Dataset extract:
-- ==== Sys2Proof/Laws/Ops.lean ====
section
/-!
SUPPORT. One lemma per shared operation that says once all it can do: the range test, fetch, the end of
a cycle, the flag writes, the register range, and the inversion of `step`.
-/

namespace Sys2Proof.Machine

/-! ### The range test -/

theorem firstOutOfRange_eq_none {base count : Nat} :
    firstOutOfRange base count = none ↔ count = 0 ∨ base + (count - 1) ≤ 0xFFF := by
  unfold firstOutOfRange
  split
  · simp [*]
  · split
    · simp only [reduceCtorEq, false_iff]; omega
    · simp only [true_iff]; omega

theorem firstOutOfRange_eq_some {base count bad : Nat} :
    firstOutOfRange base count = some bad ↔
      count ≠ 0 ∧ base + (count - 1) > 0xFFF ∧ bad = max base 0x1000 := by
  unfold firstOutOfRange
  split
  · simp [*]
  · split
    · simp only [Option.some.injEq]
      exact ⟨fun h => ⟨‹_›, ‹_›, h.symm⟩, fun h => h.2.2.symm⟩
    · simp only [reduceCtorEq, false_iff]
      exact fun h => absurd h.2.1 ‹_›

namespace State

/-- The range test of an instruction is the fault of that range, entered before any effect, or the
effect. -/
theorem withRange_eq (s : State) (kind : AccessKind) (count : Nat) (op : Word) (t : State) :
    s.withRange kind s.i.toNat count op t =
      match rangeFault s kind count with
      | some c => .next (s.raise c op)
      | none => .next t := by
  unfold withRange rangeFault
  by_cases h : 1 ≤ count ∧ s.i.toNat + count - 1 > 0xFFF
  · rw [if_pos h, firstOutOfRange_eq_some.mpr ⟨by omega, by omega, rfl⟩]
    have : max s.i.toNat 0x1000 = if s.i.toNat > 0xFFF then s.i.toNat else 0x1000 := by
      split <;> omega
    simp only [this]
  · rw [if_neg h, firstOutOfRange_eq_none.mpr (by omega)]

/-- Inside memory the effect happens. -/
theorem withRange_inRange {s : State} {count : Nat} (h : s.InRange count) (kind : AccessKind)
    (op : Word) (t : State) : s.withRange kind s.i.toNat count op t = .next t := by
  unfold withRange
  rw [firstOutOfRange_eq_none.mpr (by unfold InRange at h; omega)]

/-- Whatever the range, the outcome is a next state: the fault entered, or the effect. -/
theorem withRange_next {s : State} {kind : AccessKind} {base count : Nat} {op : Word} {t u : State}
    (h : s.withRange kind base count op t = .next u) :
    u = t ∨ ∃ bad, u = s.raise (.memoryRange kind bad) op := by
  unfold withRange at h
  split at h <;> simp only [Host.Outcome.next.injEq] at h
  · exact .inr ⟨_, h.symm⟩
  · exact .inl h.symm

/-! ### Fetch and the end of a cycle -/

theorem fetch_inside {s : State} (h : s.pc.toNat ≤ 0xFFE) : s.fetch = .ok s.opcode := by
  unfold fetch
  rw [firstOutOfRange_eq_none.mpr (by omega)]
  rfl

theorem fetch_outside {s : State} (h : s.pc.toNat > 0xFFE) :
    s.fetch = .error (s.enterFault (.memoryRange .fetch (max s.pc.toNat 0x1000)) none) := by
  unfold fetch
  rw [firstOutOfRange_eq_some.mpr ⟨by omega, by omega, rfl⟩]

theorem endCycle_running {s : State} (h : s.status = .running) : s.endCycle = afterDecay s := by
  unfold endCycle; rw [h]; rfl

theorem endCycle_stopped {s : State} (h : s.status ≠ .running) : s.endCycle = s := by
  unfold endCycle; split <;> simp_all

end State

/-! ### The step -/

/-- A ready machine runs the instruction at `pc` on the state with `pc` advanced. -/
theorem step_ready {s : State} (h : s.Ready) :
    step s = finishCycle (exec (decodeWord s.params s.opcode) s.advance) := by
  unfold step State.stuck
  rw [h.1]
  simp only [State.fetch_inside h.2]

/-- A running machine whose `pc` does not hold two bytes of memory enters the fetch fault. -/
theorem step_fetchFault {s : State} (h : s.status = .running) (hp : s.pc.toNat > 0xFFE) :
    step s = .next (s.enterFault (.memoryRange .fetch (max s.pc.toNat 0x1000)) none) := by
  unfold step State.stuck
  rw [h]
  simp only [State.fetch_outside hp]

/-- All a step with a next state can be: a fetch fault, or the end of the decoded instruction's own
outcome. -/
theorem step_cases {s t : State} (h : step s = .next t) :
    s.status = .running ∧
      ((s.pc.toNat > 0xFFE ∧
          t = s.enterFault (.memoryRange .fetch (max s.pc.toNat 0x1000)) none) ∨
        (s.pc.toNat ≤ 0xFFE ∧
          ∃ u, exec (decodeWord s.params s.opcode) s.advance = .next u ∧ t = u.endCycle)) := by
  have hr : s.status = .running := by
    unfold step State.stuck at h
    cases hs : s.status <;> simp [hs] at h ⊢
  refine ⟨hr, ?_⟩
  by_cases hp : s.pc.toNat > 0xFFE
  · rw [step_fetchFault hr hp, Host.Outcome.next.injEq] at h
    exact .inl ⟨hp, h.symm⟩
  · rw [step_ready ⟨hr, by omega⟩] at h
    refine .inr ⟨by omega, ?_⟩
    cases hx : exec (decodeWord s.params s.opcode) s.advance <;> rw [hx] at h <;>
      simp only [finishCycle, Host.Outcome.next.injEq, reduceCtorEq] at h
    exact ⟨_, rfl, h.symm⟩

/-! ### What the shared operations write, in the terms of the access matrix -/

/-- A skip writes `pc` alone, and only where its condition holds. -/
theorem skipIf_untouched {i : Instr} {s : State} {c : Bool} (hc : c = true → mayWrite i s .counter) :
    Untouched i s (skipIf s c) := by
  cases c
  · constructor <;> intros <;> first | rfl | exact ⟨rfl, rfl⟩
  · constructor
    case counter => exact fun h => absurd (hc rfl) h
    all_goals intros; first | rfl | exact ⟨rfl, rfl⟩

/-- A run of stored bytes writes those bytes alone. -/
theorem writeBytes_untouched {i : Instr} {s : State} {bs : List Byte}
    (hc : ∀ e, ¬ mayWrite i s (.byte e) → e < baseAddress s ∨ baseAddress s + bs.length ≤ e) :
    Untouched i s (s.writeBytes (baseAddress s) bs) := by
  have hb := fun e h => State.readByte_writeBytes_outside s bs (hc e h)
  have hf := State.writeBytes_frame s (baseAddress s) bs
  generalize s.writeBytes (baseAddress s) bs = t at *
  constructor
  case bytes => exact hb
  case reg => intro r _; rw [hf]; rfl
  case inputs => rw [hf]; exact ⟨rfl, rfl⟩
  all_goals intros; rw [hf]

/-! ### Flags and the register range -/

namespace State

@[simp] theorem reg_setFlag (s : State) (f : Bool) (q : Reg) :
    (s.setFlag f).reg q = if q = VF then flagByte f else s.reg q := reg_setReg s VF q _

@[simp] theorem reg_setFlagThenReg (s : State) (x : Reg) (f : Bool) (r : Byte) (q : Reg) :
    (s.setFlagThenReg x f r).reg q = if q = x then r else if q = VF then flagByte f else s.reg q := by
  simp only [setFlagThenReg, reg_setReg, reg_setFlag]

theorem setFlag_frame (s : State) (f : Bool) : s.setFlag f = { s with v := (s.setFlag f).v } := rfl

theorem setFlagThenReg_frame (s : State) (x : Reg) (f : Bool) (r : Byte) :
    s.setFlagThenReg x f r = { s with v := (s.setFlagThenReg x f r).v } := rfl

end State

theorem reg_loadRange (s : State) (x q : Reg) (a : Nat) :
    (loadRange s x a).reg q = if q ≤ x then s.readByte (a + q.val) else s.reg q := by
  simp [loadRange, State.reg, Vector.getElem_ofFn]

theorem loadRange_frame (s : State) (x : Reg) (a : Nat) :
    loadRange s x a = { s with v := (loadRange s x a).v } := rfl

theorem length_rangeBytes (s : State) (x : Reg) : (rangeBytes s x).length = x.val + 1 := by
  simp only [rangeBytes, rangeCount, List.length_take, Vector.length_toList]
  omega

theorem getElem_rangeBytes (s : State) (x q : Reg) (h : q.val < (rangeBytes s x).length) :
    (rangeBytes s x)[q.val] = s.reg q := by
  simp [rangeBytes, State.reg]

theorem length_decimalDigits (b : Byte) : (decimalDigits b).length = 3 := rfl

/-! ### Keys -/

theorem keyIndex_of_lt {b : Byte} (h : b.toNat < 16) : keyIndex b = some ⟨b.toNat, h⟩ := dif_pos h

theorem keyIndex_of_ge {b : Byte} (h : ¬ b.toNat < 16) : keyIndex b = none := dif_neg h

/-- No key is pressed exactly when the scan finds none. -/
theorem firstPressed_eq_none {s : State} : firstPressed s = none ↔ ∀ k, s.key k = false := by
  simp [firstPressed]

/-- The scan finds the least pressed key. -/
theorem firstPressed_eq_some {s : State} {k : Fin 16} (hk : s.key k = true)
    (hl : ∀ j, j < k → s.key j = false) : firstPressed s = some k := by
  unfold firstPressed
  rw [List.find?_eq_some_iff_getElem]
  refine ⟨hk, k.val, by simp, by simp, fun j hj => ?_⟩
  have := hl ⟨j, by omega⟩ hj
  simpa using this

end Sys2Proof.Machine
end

Task item:
In the material above, locate the line containing "split <;> omega" and the line containing "s.endCycle = s := by". Transcribe exactly those two lines and every line between them, and nothing more.

Solution to this exercise:
      split <;> omega
    simp only [this]
  · rw [if_neg h, firstOutOfRange_eq_none.mpr (by omega)]

/-- Inside memory the effect happens. -/
theorem withRange_inRange {s : State} {count : Nat} (h : s.InRange count) (kind : AccessKind)
    (op : Word) (t : State) : s.withRange kind s.i.toNat count op t = .next t := by
  unfold withRange
  rw [firstOutOfRange_eq_none.mpr (by unfold InRange at h; omega)]

/-- Whatever the range, the outcome is a next state: the fault entered, or the effect. -/
theorem withRange_next {s : State} {kind : AccessKind} {base count : Nat} {op : Word} {t u : State}
    (h : s.withRange kind base count op t = .next u) :
    u = t ∨ ∃ bad, u = s.raise (.memoryRange kind bad) op := by
  unfold withRange at h
  split at h <;> simp only [Host.Outcome.next.injEq] at h
  · exact .inr ⟨_, h.symm⟩
  · exact .inl h.symm

/-! ### Fetch and the end of a cycle -/

theorem fetch_inside {s : State} (h : s.pc.toNat ≤ 0xFFE) : s.fetch = .ok s.opcode := by
  unfold fetch
  rw [firstOutOfRange_eq_none.mpr (by omega)]
  rfl

theorem fetch_outside {s : State} (h : s.pc.toNat > 0xFFE) :
    s.fetch = .error (s.enterFault (.memoryRange .fetch (max s.pc.toNat 0x1000)) none) := by
  unfold fetch
  rw [firstOutOfRange_eq_some.mpr ⟨by omega, by omega, rfl⟩]

theorem endCycle_running {s : State} (h : s.status = .running) : s.endCycle = afterDecay s := by
  unfold endCycle; rw [h]; rfl

theorem endCycle_stopped {s : State} (h : s.status ≠ .running) : s.endCycle = s := by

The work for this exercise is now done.